In the same year, the United Firefighters Union’s national secretary wrote to then Prime Minister Kevin Rudd:

On behalf of more than 13,000 firefighters and support staff in Australia, I write this open letter to request a review of Australia’s fire risk… As we battle blazes here in Victoria, firefighters are busy rescuing people from floods in Queensland. Without a massive turnaround in policies, aside from the tragic loss of life and property, we will be asking firefighters to put themselves at an unacceptable risk.

Firefighters know that it is better to prevent an emergency than to have to rescue people from it, and we urge state and federal governments to follow scientific advice and keep firefighters and the community safe by halving the country’s greenhouse gas emissions by 2020.

Lessons to be learnt

So what can we learn from listening to firefighters and other emergency services workers about how to be better prepared for future disasters?

Our study’s main aim was to come up with a set of practical changes based on those expert views on how to better integrate climate change adaptation into disaster management programs.

One suggestion was to set up a permanent fund, based on the success of Landcare.
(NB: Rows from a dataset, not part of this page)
/-! After soon. -/

@[simp] theorem part_soon (m : Move) (s : State) : (s.soon m).part = s.part := rfl
@[simp] theorem cycle_soon (m : Move) (s : State) : (s.soon m).cycle = s.cycle := rfl
@[simp] theorem mem_soon (m : Move) (s : State) : (s.soon m).mem = s.mem := rfl
@[simp] theorem empties_soon (m : Move) (s : State) : (s.soon m).empties = s.empties := rfl
@[simp] theorem poisoned_soon (m : Move) (s : State) : (s.soon m).poisoned = s.poisoned := rfl
@[simp] theorem dir_soon (m : Move) (s : State) : (s.soon m).dir = s.dir := rfl
@[simp] theorem stashed_soon (m : Move) (s : State) : (s.soon m).stashed = s.stashed := rfl
@[simp] theorem l1_soon (m : Move) (s : State) : (s.soon m).l1 = s.l1 := rfl
@[simp] theorem gransOff_soon (m : Move) (s : State) : (s.soon m).gransOff = s.gransOff := rfl
@[simp] theorem upsets_soon (m : Move) (s : State) : (s.soon m).upsets = s.upsets := rfl
@[simp] theorem threads_soon (m : Move) (s : State) : (s.soon m).threads = s.threads := rfl
@[simp] theorem spindles_soon (m : Move) (s : State) : (s.soon m).spindles = s.spindles := rfl
@[simp] theorem clusters_soon (m : Move) (s : State) : (s.soon m).clusters = s.clusters := rfl
@[simp] theorem regions_soon (m : Move) (s : State) : (s.soon m).regions = s.regions := rfl
@[simp] theorem images_soon (m : Move) (s : State) : (s.soon m).images = s.images := rfl
@[simp] theorem utlb_soon (m : Move) (s : State) : (s.soon m).utlb = s.utlb := rfl
@[simp] theorem parties_soon (m : Move) (s : State) : (s.soon m).parties = s.parties := rfl
@[simp] theorem launches_soon (m : Move) (s : State) : (s.soon m).launches = s.launches := rfl
@[simp] theorem nextSerial_soon (m : Move) (s : State) : (s.soon m).nextSerial = s.nextSerial := rfl
@[simp] theorem dies_soon (m : Move) (s : State) : (s.soon m).dies = s.dies := rfl
@[simp] theorem migrations_soon (m : Move) (s : State) : (s.soon m).migrations = s.migrations := rfl
@[simp] theorem stvec_soon (m : Move) (s : State) : (s.soon m).stvec = s.stvec := rfl
@[simp] theorem mtvec_soon (m : Move) (s : State) : (s.soon m).mtvec = s.mtvec := rfl
@[simp] theorem ctxtab_soon (m : Move) (s : State) : (s.soon m).ctxtab = s.ctxtab := rfl
@[simp] theorem mdeleg_soon (m : Move) (s : State) : (s.soon m).mdeleg = s.mdeleg := rfl
@[simp] theorem stepping_soon (m : Move) (s : State) : (s.soon m).stepping = s.stepping := rfl
@[simp] theorem ctxs_soon (m : Move) (s : State) : (s.soon m).ctxs = s.ctxs := rfl
@[simp] theorem ctxcmd_soon (m : Move) (s : State) : (s.soon m).ctxcmd = s.ctxcmd := rfl
@[simp] theorem ctxarg_soon (m : Move) (s : State) : (s.soon m).ctxarg = s.ctxarg := rfl
@[simp] theorem drainlim_soon (m : Move) (s : State) : (s.soon m).drainlim = s.drainlim := rfl
@[simp] theorem uport_soon (m : Move) (s : State) : (s.soon m).uport = s.uport := rfl
@[simp] theorem uportFails_soon (m : Move) (s : State) : (s.soon m).uportFails = s.uportFails := rfl
@[simp] theorem uroute_soon (m : Move) (s : State) : (s.soon m).uroute = s.uroute := rfl
@[simp] theorem uimport_soon (m : Move) (s : State) : (s.soon m).uimport = s.uimport := rfl
@[simp] theorem remotes_soon (m : Move) (s : State) : (s.soon m).remotes = s.remotes := rfl
@[simp] theorem remoteWaits_soon (m : Move) (s : State) : (s.soon m).remoteWaits = s.remoteWaits := rfl
@[simp] theorem answersOut_soon (m : Move) (s : State) : (s.soon m).answersOut = s.answersOut := rfl
@[simp] theorem sharesEnded_soon (m : Move) (s : State) : (s.soon m).sharesEnded = s.sharesEnded := rfl
@[simp] theorem devnum_soon (m : Move) (s : State) : (s.soon m).devnum = s.devnum := rfl
@[simp] theorem hcpage_soon (m : Move) (s : State) : (s.soon m).hcpage = s.hcpage := rfl
@[simp] theorem biascmd_soon (m : Move) (s : State) : (s.soon m).biascmd = s.biascmd := rfl
@[simp] theorem cwbase_soon (m : Move) (s : State) : (s.soon m).cwbase = s.cwbase := rfl
@[simp] theorem msix_soon (m : Move) (s : State) : (s.soon m).msix = s.msix := rfl
@[simp] theorem msixPend_soon (m : Move) (s : State) : (s.soon m).msixPend = s.msixPend := rfl
@[simp] theorem msixSent_soon (m : Move) (s : State) : (s.soon m).msixSent = s.msixSent := rfl
@[simp] theorem hostReads_soon (m : Move) (s : State) : (s.soon m).hostReads = s.hostReads := rfl
@[simp] theorem flipWaits_soon (m : Move) (s : State) : (s.soon m).flipWaits = s.flipWaits := rfl
@[simp] theorem hostBias_soon (m : Move) (s : State) : (s.soon m).hostBias = s.hostBias := rfl
@[simp] theorem hostLines_soon (m : Move) (s : State) : (s.soon m).hostLines = s.hostLines := rfl
@[simp] theorem hostModified_soon (m : Move) (s : State) : (s.soon m).hostModified = s.hostModified := rfl
@[simp] theorem aper_soon (m : Move) (s : State) : (s.soon m).aper = s.aper := rfl
@[simp] theorem hardMod_soon (m : Move) (s : State) : (s.soon m).hardMod = s.hardMod := rfl
@[simp] theorem notices_soon (m : Move) (s : State) : (s.soon m).notices = s.notices := rfl
@[simp] theorem linkRate_soon (m : Move) (s : State) : (s.soon m).linkRate = s.linkRate := rfl
@[simp] theorem linkWidth_soon (m : Move) (s : State) : (s.soon m).linkWidth = s.linkWidth := rfl
@[simp] theorem snoopAnswers_soon (m : Move) (s : State) : (s.soon m).snoopAnswers = s.snoopAnswers := rfl
@[simp] theorem supPorts_soon (m : Move) (s : State) : (s.soon m).supPorts = s.supPorts := rfl
@[simp] theorem pwrlim_soon (m : Move) (s : State) : (s.soon m).pwrlim = s.pwrlim := rfl
@[simp] theorem pwrnow_soon (m : Move) (s : State) : (s.soon m).pwrnow = s.pwrnow := rfl
@[simp] theorem corrected_soon (m : Move) (s : State) : (s.soon m).corrected = s.corrected := rfl
@[simp] theorem uncorrected_soon (m : Move) (s : State) : (s.soon m).uncorrected = s.uncorrected := rfl
@[simp] theorem mgmtOut_soon (m : Move) (s : State) : (s.soon m).mgmtOut = s.mgmtOut := rfl
@[simp] theorem boot_soon (m : Move) (s : State) : (s.soon m).boot = s.boot := rfl
@[simp] theorem timed_soon (m : Move) (s : State) : (s.soon m).timed = s.timed := rfl
@[simp] theorem inputs_soon (m : Move) (s : State) : (s.soon m).inputs = s.inputs := rfl
@[simp] theorem cur_soon (m : Move) (s : State) : (s.soon m).cur = s.cur := rfl
@[simp] theorem curNode_soon (m : Move) (s : State) : (s.soon m).curNode = s.curNode := rfl
@[simp] theorem curCmd_soon (m : Move) (s : State) : (s.soon m).curCmd = s.curCmd := rfl
@[simp] theorem ev_soon (m : Move) (s : State) : (s.soon m).ev = s.ev := rfl
@[simp] theorem free_soon (m : Move) (s : State) : (s.soon m).free = s.free := rfl
@[simp] theorem nextId_soon (m : Move) (s : State) : (s.soon m).nextId = s.nextId := rfl
@[simp] theorem thr_soon (m : Move) (s : State) : (s.soon m).thr = s.thr := rfl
Anyone from government or the community might form a group and bid for money to tackle a particular issue, such as replanting local wetlands to reduce the impacts of flooding.

Another proposal was to set aside some local government funding to set up community resilience grants. Residents would be able to apply to their local council to fund projects, such as creating a network of people ready to assist elderly neighbours in times of bushfires or floods. Locals could even vote in town hall meetings on which proposals their council should fund.
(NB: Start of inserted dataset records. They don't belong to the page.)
-- ==== Sys2Proof/Tests/Slice0.lean ====
section
/-! SUPPORT. Tests: words of the spec and what they decode to, ill-formed terms, for each statement with hypotheses a state and operands
that meet them, and single steps whose results the spec gives. -/

namespace Sys2Proof.Tests
open Sys2Proof Sys2Proof.Machine
set_option Elab.async false

theorem test_decode_integer : ([
    (0xA5C314B7, .lui 9 0xFFFFFFFFA5C31000), (0xA5C31497, .auipc 9 0xFFFFFFFFA5C31000),
    (0x8A590493, .addi 9 18 0xFFFFFFFFFFFFF8A5), (0x8A592493, .slti 9 18 0xFFFFFFFFFFFFF8A5),
    (0x8A593493, .sltin 9 18 0xFFFFFFFFFFFFF8A5), (0x8A594493, .xori 9 18 0xFFFFFFFFFFFFF8A5),
    (0x8A596493, .ori 9 18 0xFFFFFFFFFFFFF8A5), (0x8A597493, .andi 9 18 0xFFFFFFFFFFFFF8A5), (0x03591493, .slli 9 18 53),
    (0x03595493, .srli 9 18 53), (0x43595493, .srai 9 18 53), (0x01B904B3, .add 9 18 27), (0x41B904B3, .sub 9 18 27),
    (0x01B914B3, .sll 9 18 27), (0x01B924B3, .slt 9 18 27), (0x01B934B3, .sltn 9 18 27), (0x01B944B3, .xor 9 18 27),
    (0x01B954B3, .srl 9 18 27), (0x41B954B3, .sra 9 18 27), (0x01B964B3, .or 9 18 27), (0x01B974B3, .and 9 18 27),
    (0x8A59049B, .addiw 9 18 0xFFFFFFFFFFFFF8A5), (0x0159149B, .slliw 9 18 21), (0x0159549B, .srliw 9 18 21),
    (0x4159549B, .sraiw 9 18 21), (0x01B904BB, .addw 9 18 27), (0x41B904BB, .subw 9 18 27), (0x01B914BB, .sllw 9 18 27),
    (0x01B954BB, .srlw 9 18 27), (0x41B954BB, .sraw 9 18 27), (0x03B904B3, .mul 9 18 27), (0x03B914B3, .mulh 9 18 27),
    (0x03B924B3, .mulhsn 9 18 27), (0x03B934B3, .mulhn 9 18 27), (0x03B944B3, .div 9 18 27), (0x03B954B3, .divn 9 18 27),
    (0x03B964B3, .rem 9 18 27), (0x03B974B3, .remn 9 18 27), (0x03B904BB, .mulw 9 18 27), (0x03B944BB, .divw 9 18 27),
    (0x03B954BB, .divnw 9 18 27), (0x03B964BB, .remw 9 18 27), (0x03B974BB, .remnw 9 18 27),
    (0xABB906E3, .beq 18 27 0xFFFFFFFFFFFFFAAC), (0xABB916E3, .bne 18 27 0xFFFFFFFFFFFFFAAC),
    (0xABB946E3, .blt 18 27 0xFFFFFFFFFFFFFAAC), (0xABB956E3, .bge 18 27 0xFFFFFFFFFFFFFAAC),
    (0xABB966E3, .bltn 18 27 0xFFFFFFFFFFFFFAAC), (0xABB976E3, .bgen 18 27 0xFFFFFFFFFFFFFAAC),
    (0xA5C314EF, .jal 9 0xFFFFFFFFFFF3125C), (0x8A5904E7, .jalr 9 18 0xFFFFFFFFFFFFF8A5)] : List (BitVec 32 × Instr)).all
    (fun e => decodeParcels [e.1] == some e.2 && encode e.2 == [e.1]) = true := by decide

theorem test_decode_memory : ([
    (0x8A590483, .lb 9 18 0xFFFFFFFFFFFFF8A5), (0x8A591483, .lh 9 18 0xFFFFFFFFFFFFF8A5),
    (0x8A592483, .lw 9 18 0xFFFFFFFFFFFFF8A5), (0x8A593483, .ld 9 18 0xFFFFFFFFFFFFF8A5),
    (0x8A594483, .lbn 9 18 0xFFFFFFFFFFFFF8A5), (0x8A595483, .lhn 9 18 0xFFFFFFFFFFFFF8A5),
    (0x8A596483, .lwn 9 18 0xFFFFFFFFFFFFF8A5), (0xABB906A3, .sb 27 18 0xFFFFFFFFFFFFFAAD),
    (0xABB916A3, .sh 27 18 0xFFFFFFFFFFFFFAAD), (0xABB926A3, .sw 27 18 0xFFFFFFFFFFFFFAAD),
    (0xABB936A3, .sd 27 18 0xFFFFFFFFFFFFFAAD), (0x8A59048B, .ldFe 9 18 0xFFFFFFFFFFFFF8A5),
    (0x8A59148B, .ldFc 9 18 0xFFFFFFFFFFFFF8A5), (0xABB9268B, .stEf 27 18 0xFFFFFFFFFFFFFAAD),
    (0xABB9368B, .stF 27 18 0xFFFFFFFFFFFFFAAD), (0x8A59448B, .feSet 9 18 0xFFFFFFFFFFFFF8A5),
    (0x8A59548B, .feClr 9 18 0xFFFFFFFFFFFFF8A5), (0x8A59648B, .feTest 9 18 0xFFFFFFFFFFFFF8A5),
    (0x6800000F, .fence 6 2), (0x01B9100F, .cacheInv 18 27), (0x01B9200F, .cacheWb 18 27),
    (0x01B9348F, .stashMap 9 18 27), (0xADB904AB, .cpy 9 18 27 21 2), (0xADB914AB, .cpy2d 9 18 27 21 2),
    (0xADB924AB, .cpyFill 9 18 27 21 2), (0x00093CAB, .strb 25 18), (0x00004CAB, .strx 25), (0x000954AB, .strq 9 18)] : List (BitVec 32 × Instr)).all
    (fun e => decodeParcels [e.1] == some e.2 && encode e.2 == [e.1]) = true := by decide

theorem test_decode_atomic : ([
    (0x69B904AF, .amoAdd 9 27 18 6 2 false), (0x6BB914AF, .amoAnd 9 27 18 6 2 true),
    (0x69B924AF, .amoOr 9 27 18 6 2 false), (0x6BB934AF, .amoXor 9 27 18 6 2 true),
    (0x69B944AF, .amoMin 9 27 18 6 2 false), (0x6BB954AF, .amoMax 9 27 18 6 2 true),
    (0x69B964AF, .amoMinn 9 27 18 6 2 false), (0x6BB974AF, .amoMaxn 9 27 18 6 2 true),
    (0x69B904FB, .amoSwap 9 27 18 6 2 false), (0x6BB914FB, .amoCas 9 27 18 6 2 true), (0x6BB924FB, .amoCas2 9 27 18 6 2),
    (0x620934FB, .ldAcq 9 18 6 true), (0x61B9407B, .stRel 27 18 6 false)] : List (BitVec 32 × Instr)).all
    (fun e => decodeParcels [e.1] == some e.2 && encode e.2 == [e.1]) = true := by decide

theorem test_decode_system : ([
    (0x000904DB, .callx 9 18), (0x01B914DB, .spawn 9 18 27), (0x01B924DB, .callatCl 9 18 27),
    (0x03B924DB, .callatAff 9 18 27), (0x040924DB, .callatLeast 9 18), (0x01B934DB, .callatNbCl 9 18 27),
    (0x03B934DB, .callatNbAff 9 18 27), (0x040934DB, .callatNbLeast 9 18), (0x01B9405B, .reply 18 27),
    (0x000954DB, .launch 9 18), (0x0009605B, .bar 18), (0xA5B9705B, .rep 18 27 9 2), (0x0200705B, .repStop),
    (0x00000073, .halt), (0x00100073, .yield), (0x00200073, .tret), (0x00300073, .brk), (0x9C5014F3, .sysrd 9 0x9C5),
    (0x9C5924F3, .syswr 9 0x9C5 18), (0x9C5934F3, .sysset 9 0x9C5 18), (0x9C5944F3, .sysclr 9 0x9C5 18),
    (0xA5C05073, .trap 0xA5C), (0xA9B964F3, .tlbInv 9 18 27 21), (0x020964F3, .tlbInvCtx 9 18),
    (0x040064F3, .tlbInvAll 9), (0x01B974F3, .codeRetire 9 18 27)] : List (BitVec 32 × Instr)).all
    (fun e => decodeParcels [e.1] == some e.2 && encode e.2 == [e.1]) = true := by decide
Whatever we do, if we want to handle disasters better in the future, our frontline emergency workers have plenty of ideas to offer – if we’re ready to listen to what they say.



6 responses

24 10 2013

With Tony Abbott in power, the Australian people have just taken a backward step in halting climate change. None of our political parties are up to the task of listening to the scientists.
In the last election most Australians thought the economy was the most important issue (result from Vote Compass 1.2million responses). Until the environment is the most important issue to Australians, not the economy then there is little hope for change.
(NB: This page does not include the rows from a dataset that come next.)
-- ==== Sys2Proof/Config.lean ====
section
/-! DEFINITION. What one implementation fixes (spec 00_scope.md R6) and the free values of the model, constants without a body. -/

namespace Sys2Proof

/-- The parameters of R6 that change what the block does. REG_MAP is left out: the control fields are named (log 7). -/
structure Config where
  /-- OUT_CAPACITY, the number of bytes OUT holds. OPEN (R6). -/
  outCapacity : Nat
  /-- TRAILER_LEN, the bytes at the end of the input that are no opcodes (R6, R112). -/
  trailerLen : Nat
  /-- INIT_PIXEL, the previous pixel before the first opcode (R6, R90). -/
  initPixel : Pixel
  deriving DecidableEq, Repr

/-- The ranges R6 gives the parameters: OUT_CAPACITY below 2^64, TRAILER_LEN 0 or 8. -/
def Config.wf (c : Config) : Bool :=
  decide (c.outCapacity < 2 ^ 64) && (decide (c.trailerLen = 0) || decide (c.trailerLen = 8))

/-- The parameter values State.reset stands on: R6's defaults, and 2^20 bytes of OUT.
DESIGN CHOICE (unsafe, log 6): R6 leaves OUT_CAPACITY open. -/
def Config.standard : Config where
  outCapacity := 1048576
  trailerLen := 0
  initPixel := ⟨0#8, 0#8, 0#8, 255#8⟩

/-- FREE VALUE (safe, log 2): the byte OUT holds at an offset nothing has written since the block's n-th reset (R170: any value).
First argument n, second the offset. -/
opaque Config.outAfterReset : Nat → Nat → Byte

/-- FREE VALUE (safe, log 3): the byte IN holds at an offset the host never wrote. -/
opaque Config.inUnwritten : Nat → Byte

/-- FREE VALUE (safe, log 4): what the host's n-th read of OUT while BUSY returns (R61: an unspecified value). -/
opaque Config.outWhileBusy : Nat → Byte

end Sys2Proof
end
Everything is fine today, that is our illusion. Voltaire

24 10 2013

one political party is different to the rest – the australian greens do base all their policies on current scientific research. perhaps this is why they are so feared by the old political parties.

24 10 2013

Until we stop talking about “Tony Abbott”, “The Greens” or some other “White Horse Riding Savior” nothing will change. Politics and Politicians reflect the people doing the voting (or as Mencken said “democracy is the worship of Jackals by Jackasses”). If there was a deep ground swell of environmental concern then there would be no need to wait for Government to act. The people would have already acted. But at this stage “free shit” provided by bloated governments trumps all. A political party committed to deep environmental change that asked for all shoulders to the wheel, would not get elected….anywhere in the world. We have much further to fall before there will be any meaningful cohesive action on the environment. In the meantime start in your own backyard and wait for others to catch up.

25 10 2013

There is no connection in “fact” between the fires and climate change, the army has even claimed to have started fires there are a number of reasons why the fires started and a number of reasons why they get so big. We need to look closer at our management of the bush and at our fire prevention.
Fires are all about stupidity and the army are running around playing games.

25 10 2013

Bev……… no one is saying Climate Change STARTS FIRES……

What they are saying is that now the climate has changed weather patterns so much, they are worse and harder to fight.

25 10 2013

oh! righto

the weather patterns changed due to decimation of all forests importantly the barrier brigalow and mulga that protects us from the worst the desert throws up, most TV weather reports point to hot winds from the desert, too easy hey?